I've searched here, Google, Wikipedia, etc. without luck. I would have read this book after about 2004 but probably more than 5 years ago.
As best I recall the book has a near-future setting, but most people wear augmented-reality goggles as part of their daily life. If you travel through a city, you can see advertising overlaid on blank walls that's published to everyone, but you can also subscribe to specific channels of overlays; how the city appeared in a specific era, for example, or how it was represented in a famous game/movie. Some people publish AR travelogues, marking up reality for other people to view. There is also widespread use of 3D printing technology, something of a maker culture.
The protagonists are recruited/instructed to recover some MacGuffin - something dangerous in the wrong hands, like a bottle of radioisotopes or the like. I think this takes place somewhere in the western US.
As they chase leads, they discover that hidden in the real world, there are hidden economies.
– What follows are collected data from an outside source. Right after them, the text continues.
/-- LOST: the block is poisoned and busy-poisoned, its entry moves to I, and a black-box entry is written (R251). A notice
of a device that owns no copy has no effect. -/
def lostDo (p : Nat) (m : PMsg) (s : State) : State :=
  let e := dirEntry s p m.block
  if !((dirDst e == 2 || dirDst e == 3) && dirPtr0 e == msgDev m) then s
  else
    let e' := dirWith e true 0 (dirSeq e) false 0 ||| 0x100
    let s := bbWrite (prismIo p) 2 p 0x0C [BitVec.ofNat 64 m.block, BitVec.ofNat 64 (msgDev m)] s
    setAtag m.block 3 (dirPut p (dirLine m.block) (some e') (poisonBlock m.block s))

/-- A message that hardware answers without a handler (R81, R239, R241, R489, log 100), or none. -/
def hardware (p : Nat) (m : PMsg) (s : State) : Option State :=
  if m.ty == 0x0A && staleProbe s m then some (performedBy p (runMark 0 false) m.from_ s)
  else if 6 ≤ m.ty && m.ty ≤ 8 && p < 24 && SMap.get false s.host.hostBias (m.block / 4096) then some (postReq 50 m s)
  else fastPath p m s

/-- Dispatch the message at a place of an inbox, on a thread if it needs one (R231): an older message that may be
dispatched goes first. -/
def dispatchAt (p : Nat) (rep : Bool) (idx : Nat) (thread : Option Nat) (s : State) : State :=
  match (inbox s p rep)[idx]? with
  | none => s
  | some m =>
    if firstMsg s p rep != some idx then s
    else match hardware p m (dropMsg p rep idx s) with
      | some s => s
      | none =>
        let entry := handlerEntry s p m
        if entry / 2 ^ 63 % 2 == 0 then
          let s := dropMsg p rep idx s
          noHandler p m (if m.ty == 0x0C then lostDo p m s else s)
        else match thread with
          | some t =>
            let s := dropMsg p rep idx s
            startRun p t m entry (if m.ty == 0x0C then lostDo p m s else s)
          | none => s
/-- After a dispatch there is room at a Prism: what waits to post a message there looks again (R225, R248, R489). -/
def roomAt (p : Nat) (s : State) : State := wakeReleases (announce p s)
/-- Dispatch a message of one type. -/
def dispatchTy (p : Nat) (rep : Bool) (idx ty : Nat) (s : State) : State :=
  if (inbox s p rep)[idx]?.any (·.ty == ty) then roomAt p (dispatchAt p rep idx (freeThread s p rep) s) else s

/-- PRISM_DISPATCH: a free thread takes the oldest message of its inbox. -/
def execPrismDispatch (prism thread : Nat) (s : State) : Host.Outcome State Fault Refusal :=
  let rep := 6 ≤ thread
  .next (match firstMsg s prism rep with
    | some idx =>
      if 51 ≤ prism || 8 ≤ thread || (SMap.get none (prismOf s prism).thr thread).isSome then s
      else roomAt prism (dispatchAt prism rep idx (some thread) s)
    | none => s)

def execGets (prism idx : Nat) (s : State) : Host.Outcome State Fault Refusal := .next (dispatchTy prism false idx 0x00 s)
def execGetm (prism idx : Nat) (s : State) : Host.Outcome State Fault Refusal := .next (dispatchTy prism false idx 0x01 s)
def execPuts (prism idx : Nat) (s : State) : Host.Outcome State Fault Refusal := .next (dispatchTy prism false idx 0x02 s)
def execPutm (prism idx : Nat) (s : State) : Host.Outcome State Fault Refusal := .next (dispatchTy prism false idx 0x03 s)
def execProbeAnswer (prism idx : Nat) (s : State) : Host.Outcome State Fault Refusal := .next (dispatchTy prism true idx 0x04 s)
def execPdata (prism idx : Nat) (s : State) : Host.Outcome State Fault Refusal := .next (dispatchTy prism true idx 0x05 s)
def execLread (prism idx : Nat) (s : State) : Host.Outcome State Fault Refusal := .next (dispatchTy prism false idx 0x06 s)
def execLwrite (prism idx : Nat) (s : State) : Host.Outcome State Fault Refusal := .next (dispatchTy prism false idx 0x07 s)
def execLatom (prism idx : Nat) (s : State) : Host.Outcome State Fault Refusal := .next (dispatchTy prism false idx 0x08 s)
def execGrant (prism idx : Nat) (s : State) : Host.Outcome State Fault Refusal := .next (dispatchTy prism true idx 0x0B s)
def execUpdate (prism idx : Nat) (s : State) : Host.Outcome State Fault Refusal := .next (dispatchTy prism false idx 0x0B s)
def execProxyProbe (prism idx : Nat) (s : State) : Host.Outcome State Fault Refusal := .next (dispatchTy prism false idx 0x0A s)
def execLost (prism idx : Nat) (s : State) : Host.Outcome State Fault Refusal := .next (dispatchTy prism false idx 0x0C s)
def execPushrel (prism idx : Nat) (s : State) : Host.Outcome State Fault Refusal := .next (dispatchTy prism false idx 0x0D s)
def execFwdNak (prism idx : Nat) (s : State) : Host.Outcome State Fault Refusal := .next (dispatchTy prism true idx 0x3F s)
You need to have correctly-programmed goggles even to see them; the economies function using various game-type economic/social systems and perpetuate themselves by printing their own goggles to control access. This part of the novel takes place in the EU, I think.
The protagonists eventually manage to track their target to a ship (I recall it being in the North Atlantic) and there's a fight which ends with them tossing the MacGuffin into the ocean.
I'd like to re-read this book, since I'm very interested in how the hidden economies/secret societies worked. If I'm not conflating a completely different story, there was even a secret society that functioned by passing around copies of a book, and rigorously following the instructions in that book. (The implication was that the book itself was somehow an intelligent agent processing itself by means of its followers.)